The question hit Killian like a blade between the ribs. He crossed the room and knelt in front of his son, meeting those pale eyes that the System had labeled *Null*—a nothing. A blank space. A vulnerability that the entire Blackthorn empire would kill to exploit.

“He won’t,” Killian said. “I spent six years learning how he thinks. Every move he makes, I already know the counter.”

Jace studied him with that unnerving stillness. “Promise?”
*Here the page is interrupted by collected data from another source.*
-- ==== Sys2Proof/Machine/Control.lean ====
section
/-! DEFINITION. Control transfer (spec/45_control_transfer.md R160 to R168). The target is the operand itself. -/

namespace Sys2Proof.Machine

/-- `jmp` D: `PC <- VAL` (R160). -/
def execJmp (target : Int) (s : State) (_cfg : Config := Config.chip) : Out :=
  settle s (jumpTo target s)

/-- `jne` D: taken if `Z = 0` (R161). -/
def execJne (target : Int) (s : State) (_cfg : Config := Config.chip) : Out :=
  settle s (branch (condNe s) target s)

/-- `jeq` D: taken if `Z = 1` (R162). -/
def execJeq (target : Int) (s : State) (_cfg : Config := Config.chip) : Out :=
  settle s (branch (condEq s) target s)

/-- `jgt` D: taken if `G = 1` (R163). -/
def execJgt (target : Int) (s : State) (_cfg : Config := Config.chip) : Out :=
  settle s (branch (condGt s) target s)

/-- `jlt` D: taken if `L = 1` (R164). -/
def execJlt (target : Int) (s : State) (_cfg : Config := Config.chip) : Out :=
  settle s (branch (condLt s) target s)

/-- `jge` D: taken if `Z = 1 or G = 1` (R165). -/
def execJge (target : Int) (s : State) (_cfg : Config := Config.chip) : Out :=
  settle s (branch (condGe s) target s)

/-- `jle` D: taken if `Z = 1 or L = 1` (R166). -/
def execJle (target : Int) (s : State) (_cfg : Config := Config.chip) : Out :=
  settle s (branch (condLe s) target s)

/-- `jsr` D: `RS <- PC + 1; PC <- VAL` (R167). -/
def execJsr (target : Int) (s : State) (_cfg : Config := Config.chip) : Out :=
  settle s (call target s)

/-- `rfs` N: `PC <- RS`, RS unchanged (R168). -/
def execRfs (s : State) (_cfg : Config := Config.chip) : Out :=
  settle s (.ok { s with pc := s.rs })

end Sys2Proof.Machine
end

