-- ==== Sys2Proof/Machine/OperandArith.lean ====
section
/-! DEFINITION. Accumulator arithmetic and logic with an operand (spec/43_operand_arith_logic.md R120 to R143). -/

namespace Sys2Proof.Machine

/-- The accumulator `suba` immediate works on: B under `suba_as_subb` (R126). -/
def subaImmTarget (cfg : Config) : Reg := if cfg.subiAlias = .subaAsSubb then .b else .a

/-- The accumulator `subb` immediate works on: A under `subb_as_suba` (R129). -/
def subbImmTarget (cfg : Config) : Reg := if cfg.subiAlias = .subbAsSuba then .a else .b

/-- `adda` I: `A <- A + v` (R120). -/
def execAddaImm (v : Int) (s : State) (cfg : Config := Config.chip) : Out :=
  finish s (accumulate cfg .a (· + ·) (immediate v) s)

/-- `adda` D: `A <- A + v` (R121). -/
def execAddaDir (addr : Int) (s : State) (cfg : Config := Config.chip) : Out :=
  finish s (accumulate cfg .a (· + ·) (direct addr s) s)

/-- `adda` X: `A <- A + v` (R122). -/
def execAddaIdx (base : Int) (s : State) (cfg : Config := Config.chip) : Out :=
  finish s (accumulate cfg .a (· + ·) (indexed base s) s)

/-- `addb` I: `B <- B + v` (R123). -/
def execAddbImm (v : Int) (s : State) (cfg : Config := Config.chip) : Out :=
  finish s (accumulate cfg .b (· + ·) (immediate v) s)

/-- `addb` D: `B <- B + v` (R124). -/
def execAddbDir (addr : Int) (s : State) (cfg : Config := Config.chip) : Out :=
  finish s (accumulate cfg .b (· + ·) (direct addr s) s)

/-- `addb` X: `B <- B + v` (R125). -/
def execAddbIdx (base : Int) (s : State) (cfg : Config := Config.chip) : Out :=
  finish s (accumulate cfg .b (· + ·) (indexed base s) s)

/-- `suba` I: one accumulator minus the literal, which one by `SUBI_ALIAS` (R126). -/
def execSubaImm (v : Int) (s : State) (cfg : Config := Config.chip) : Out :=
  finish s (accumulate cfg (subaImmTarget cfg) (· - ·) (immediate v) s)

/-- `suba` D: `A <- A - v` (R127). -/
def execSubaDir (addr : Int) (s : State) (cfg : Config := Config.chip) : Out :=
  finish s (accumulate cfg .a (· - ·) (direct addr s) s)

/-- `suba` X: `A <- A - v` (R128). -/
def execSubaIdx (base : Int) (s : State) (cfg : Config := Config.chip) : Out :=
  finish s (accumulate cfg .a (· - ·) (indexed base s) s)

/-- `subb` I: one accumulator minus the literal, which one by `SUBI_ALIAS` (R129). -/
def execSubbImm (v : Int) (s : State) (cfg : Config := Config.chip) : Out :=
  finish s (accumulate cfg (subbImmTarget cfg) (· - ·) (immediate v) s)

/-- `subb` D: `B <- B - v` (R130). -/
def execSubbDir (addr : Int) (s : State) (cfg : Config := Config.chip) : Out :=
  finish s (accumulate cfg .b (· - ·) (direct addr s) s)

/-- `subb` X: `B <- B - v` (R131). -/
def execSubbIdx (base : Int) (s : State) (cfg : Config := Config.chip) : Out :=
  finish s (accumulate cfg .b (· - ·) (indexed base s) s)

/-- `anda` I: `A <- AND(A, v)` (R132). -/
def execAndaImm (v : Int) (s : State) (cfg : Config := Config.chip) : Out :=
  finish s (accumulate cfg .a bitAnd (immediate v) s)

/-- `anda` D: `A <- AND(A, v)` (R133). -/
def execAndaDir (addr : Int) (s : State) (cfg : Config := Config.chip) : Out :=
  finish s (accumulate cfg .a bitAnd (direct addr s) s)

/-- `anda` X: `A <- AND(A, v)` (R134). -/
def execAndaIdx (base : Int) (s : State) (cfg : Config := Config.chip) : Out :=
  finish s (accumulate cfg .a bitAnd (indexed base s) s)

/-- `andb` I: `B <- AND(B, v)` (R135). -/
def execAndbImm (v : Int) (s : State) (cfg : Config := Config.chip) : Out :=
  finish s (accumulate cfg .b bitAnd (immediate v) s)

/-- `andb` D: `B <- AND(B, v)` (R136). -/
def execAndbDir (addr : Int) (s : State) (cfg : Config := Config.chip) : Out :=
  finish s (accumulate cfg .b bitAnd (direct addr s) s)

/-- `andb` X: `B <- AND(B, v)` (R137). -/
def execAndbIdx (base : Int) (s : State) (cfg : Config := Config.chip) : Out :=
  finish s (accumulate cfg .b bitAnd (indexed base s) s)

/-- `ora` I: `A <- OR(A, v)` (R138). -/
def execOraImm (v : Int) (s : State) (cfg : Config := Config.chip) : Out :=
  finish s (accumulate cfg .a bitOr (immediate v) s)

/-- `ora` D: `A <- OR(A, v)` (R139). -/
def execOraDir (addr : Int) (s : State) (cfg : Config := Config.chip) : Out :=
  finish s (accumulate cfg .a bitOr (direct addr s) s)

/-- `ora` X: `A <- OR(A, v)` (R140). -/
def execOraIdx (base : Int) (s : State) (cfg : Config := Config.chip) : Out :=
  finish s (accumulate cfg .a bitOr (indexed base s) s)

/-- `orb` I: `B <- OR(B, v)` (R141). -/
def execOrbImm (v : Int) (s : State) (cfg : Config := Config.chip) : Out :=
  finish s (accumulate cfg .b bitOr (immediate v) s)

/-- `orb` D: `B <- OR(B, v)` (R142). -/
def execOrbDir (addr : Int) (s : State) (cfg : Config := Config.chip) : Out :=
  finish s (accumulate cfg .b bitOr (direct addr s) s)

/-- `orb` X: `B <- OR(B, v)` (R143). -/
def execOrbIdx (base : Int) (s : State) (cfg : Config := Config.chip) : Out :=
  finish s (accumulate cfg .b bitOr (indexed base s) s)

end Sys2Proof.Machine
end

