-- ==== Sys2Proof/Tests/Slice0.lean ====
section
/-! SUPPORT. Tests with expected results from spec/95_test_vectors.md and spec/30_encoding.md (each theorem's comment names the
rows), and for every obligation with hypotheses a witness that meets them. -/

namespace Sys2Proof.Tests

open Sys2Proof.Machine

set_option maxRecDepth 8000

/-! ### Words written out from the spec's encodings (95_test_vectors.md sections 2.1 to 2.6) -/

theorem test_decode_loads :
    decode (Cell.ofWord 0xE0B) = .ok (.ldaImm 7) ∧
    decode (Cell.ofWord 0x1000D) = .ok (.ldaDir 0x80) ∧
    decode (Cell.ofWord 0x200F) = .ok (.ldaIdx 0x10) ∧
    decode (Cell.ofWord 0x613) = .ok (.ldbImm 3) ∧
    decode (Cell.ofWord 0x10015) = .ok (.ldbDir 0x80) ∧
    decode (Cell.ofWord 0x10017) = .ok (.ldbIdx 0x80) ∧
    decode (Cell.ofWord 0x24681B) = .ok (.ldxImm 0x1234) ∧
    decode (Cell.ofWord 0x20023) = .ok (.ldsImm 0x100) := by decide

theorem test_decode_stores :
    decode (Cell.ofWord 0x1002D) = .ok (.staDir 0x80) ∧
    decode (Cell.ofWord 0x1002F) = .ok (.staIdx 0x80) ∧
    decode (Cell.ofWord 0x10235) = .ok (.stbDir 0x81) ∧
    decode (Cell.ofWord 0x37) = .ok (.stbIdx 0) := by decide

theorem test_decode_add_operand :
    decode (Cell.ofWord 0x23B) = .ok (.addaImm 1) ∧
    decode (Cell.ofWord 0x1003D) = .ok (.addaDir 0x80) ∧
    decode (Cell.ofWord 0x1003F) = .ok (.addaIdx 0x80) ∧
    decode (Cell.ofWord 0x2043) = .ok (.addbImm 0x10) ∧
    decode (Cell.ofWord 0x10045) = .ok (.addbDir 0x80) ∧
    decode (Cell.ofWord 0x10047) = .ok (.addbIdx 0x80) := by decide

theorem test_decode_sub_operand :
    decode (Cell.ofWord 0x64B) = .ok (.subaImm 3) ∧
    decode (Cell.ofWord 0x1004D) = .ok (.subaDir 0x80) ∧
    decode (Cell.ofWord 0x1004F) = .ok (.subaIdx 0x80) ∧
    decode (Cell.ofWord 0x653) = .ok (.subbImm 3) ∧
    decode (Cell.ofWord 0x10055) = .ok (.subbDir 0x80) ∧
    decode (Cell.ofWord 0x10057) = .ok (.subbIdx 0x80) := by decide

theorem test_decode_and_operand :
    decode (Cell.ofWord 0x1E5B) = .ok (.andaImm 0x0F) ∧
    decode (Cell.ofWord 0x1005D) = .ok (.andaDir 0x80) ∧
    decode (Cell.ofWord 0x1005F) = .ok (.andaIdx 0x80) ∧
    decode (Cell.ofWord 0x63) = .ok (.andbImm 0) ∧
    decode (Cell.ofWord 0x10065) = .ok (.andbDir 0x80) ∧
    decode (Cell.ofWord 0x10067) = .ok (.andbIdx 0x80) := by decide

theorem test_decode_or_operand :
    decode (Cell.ofWord 0x1E6B) = .ok (.oraImm 0x0F) ∧
    decode (Cell.ofWord 0x1006D) = .ok (.oraDir 0x80) ∧
    decode (Cell.ofWord 0x1006F) = .ok (.oraIdx 0x80) ∧
    decode (Cell.ofWord 0x273) = .ok (.orbImm 1) ∧
    decode (Cell.ofWord 0x10075) = .ok (.orbDir 0x80) ∧
    decode (Cell.ofWord 0x10077) = .ok (.orbIdx 0x80) := by decide

theorem test_decode_register_ops :
    decode (Cell.ofWord 0x81) = .ok (.add) ∧
    decode (Cell.ofWord 0x89) = .ok (.sub) ∧
    decode (Cell.ofWord 0x91) = .ok (.inca) ∧
    decode (Cell.ofWord 0x99) = .ok (.incb) ∧
    decode (Cell.ofWord 0xA1) = .ok (.deca) ∧
    decode (Cell.ofWord 0xA9) = .ok (.decb) ∧
    decode (Cell.ofWord 0xB1) = .ok (.inva) ∧
    decode (Cell.ofWord 0xB9) = .ok (.invb) ∧
    decode (Cell.ofWord 0xC1) = .ok (.incx) ∧
    decode (Cell.ofWord 0xC9) = .ok (.decx) ∧
    decode (Cell.ofWord 0xD1) = .ok (.cmp) ∧
    decode (Cell.ofWord 0xD9) = .ok (.hlt) := by decide

theorem test_decode_stack :
    decode (Cell.ofWord 0x547B) = .ok (.pshImm 0x2A) ∧
    decode (Cell.ofWord 0x1007D) = .ok (.pshDir 0x80) ∧
    decode (Cell.ofWord 0x1007F) = .ok (.pshIdx 0x80) ∧
    decode (Cell.ofWord 0xE1) = .ok (.psha) ∧
    decode (Cell.ofWord 0xE9) = .ok (.pshb) ∧
    decode (Cell.ofWord 0xF1) = .ok (.popa) ∧
    decode (Cell.ofWord 0xF9) = .ok (.popb) := by decide

theorem test_decode_control :
    decode (Cell.ofWord 0x905) = .ok (.jmp 4) ∧
    decode (Cell.ofWord 0x210D) = .ok (.jne 0x10) ∧
    decode (Cell.ofWord 0x2115) = .ok (.jeq 0x10) ∧
    decode (Cell.ofWord 0x211D) = .ok (.jgt 0x10) ∧
    decode (Cell.ofWord 0x2125) = .ok (.jlt 0x10) ∧
    decode (Cell.ofWord 0x212D) = .ok (.jge 0x10) ∧
    decode (Cell.ofWord 0x2135) = .ok (.jle 0x10) ∧
    decode (Cell.ofWord 0x413D) = .ok (.jsr 0x20) ∧
    decode (Cell.ofWord 0x141) = .ok (.rfs) := by decide

/-- Rows X3 to X7: unassigned OPs; row X2: a data cell; row J16: a negative operand. -/
theorem test_decode_rejects :
    decode (Cell.ofWord 0x1) = .error (.unassigned 0x00) ∧ decode (Cell.ofWord 0xA11) = .error (.unassigned 0x08) ∧
    decode (Cell.ofWord 0x201D) = .error (.unassigned 0x0E) ∧ decode (Cell.ofWord 0x143) = .error (.unassigned 0xA1) ∧
    decode (Cell.ofWord 0x1FF) = .error (.unassigned 0xFF) ∧ decode (Cell.ofWord 0x5400) = .error .dataCell ∧
    decode (Cell.ofWord (-512 + 0x10D)) = .ok (.jne (-1)) := by decide

/-- The table's row of `hlt` (9 bits, 16 in whole bytes): `match` 0x0D9; and a format-N record with VAL = 99 (row X10, R52). -/
theorem test_decodeTableWord :
    decodeTableWord 16 0x0D9 = some .hlt ∧ decodeTableWord 16 0xC681 = some .add ∧ decodeTableWord 16 0 = none := by decide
The system flashed another prompt. **Quest: Prove Loyalty. Time remaining: 70 hours, 42 minutes.** It was counting down. Every second bled closer to the moment his memories would be wiped clean, and this boy would become a stranger to him.

“I promise,” Killian said.

He stood, crossed back to the window, and looked out at the darkening sky. The system’s overlay pulled up the water treatment plant schematics again. He could see the choke points, the vulnerable control rooms, the ventilation shafts that had been unsecured for three years. Cole would expect him to run. Cole would expect him to hide.

But Killian had spent six years inside the Blackthorn machine, learning its rhythms, its flaws, its blind spots. He knew exactly where Cole would be in six hours. And he knew what it would take to end this.Visit Loerva.

The system pinged again. **Warning: Proximity alert. Signal strengthened. Drone returning.**

Killian saw it first—the red eye emerging from behind the gas station, tracking directly toward their window. This time, it dropped altitude. This time, it didn’t hover at the perimeter.

This time, it stopped directly outside Room 7, its rotor wash stirring the dust on the windowsill.

Beckett silently drew his sidearm.

Killian whispered, “Don’t fire. He wants to know where we are. Let him come to us.”

Elena clutched Jace, who whispered, “Daddy, what if the bad man finds me?”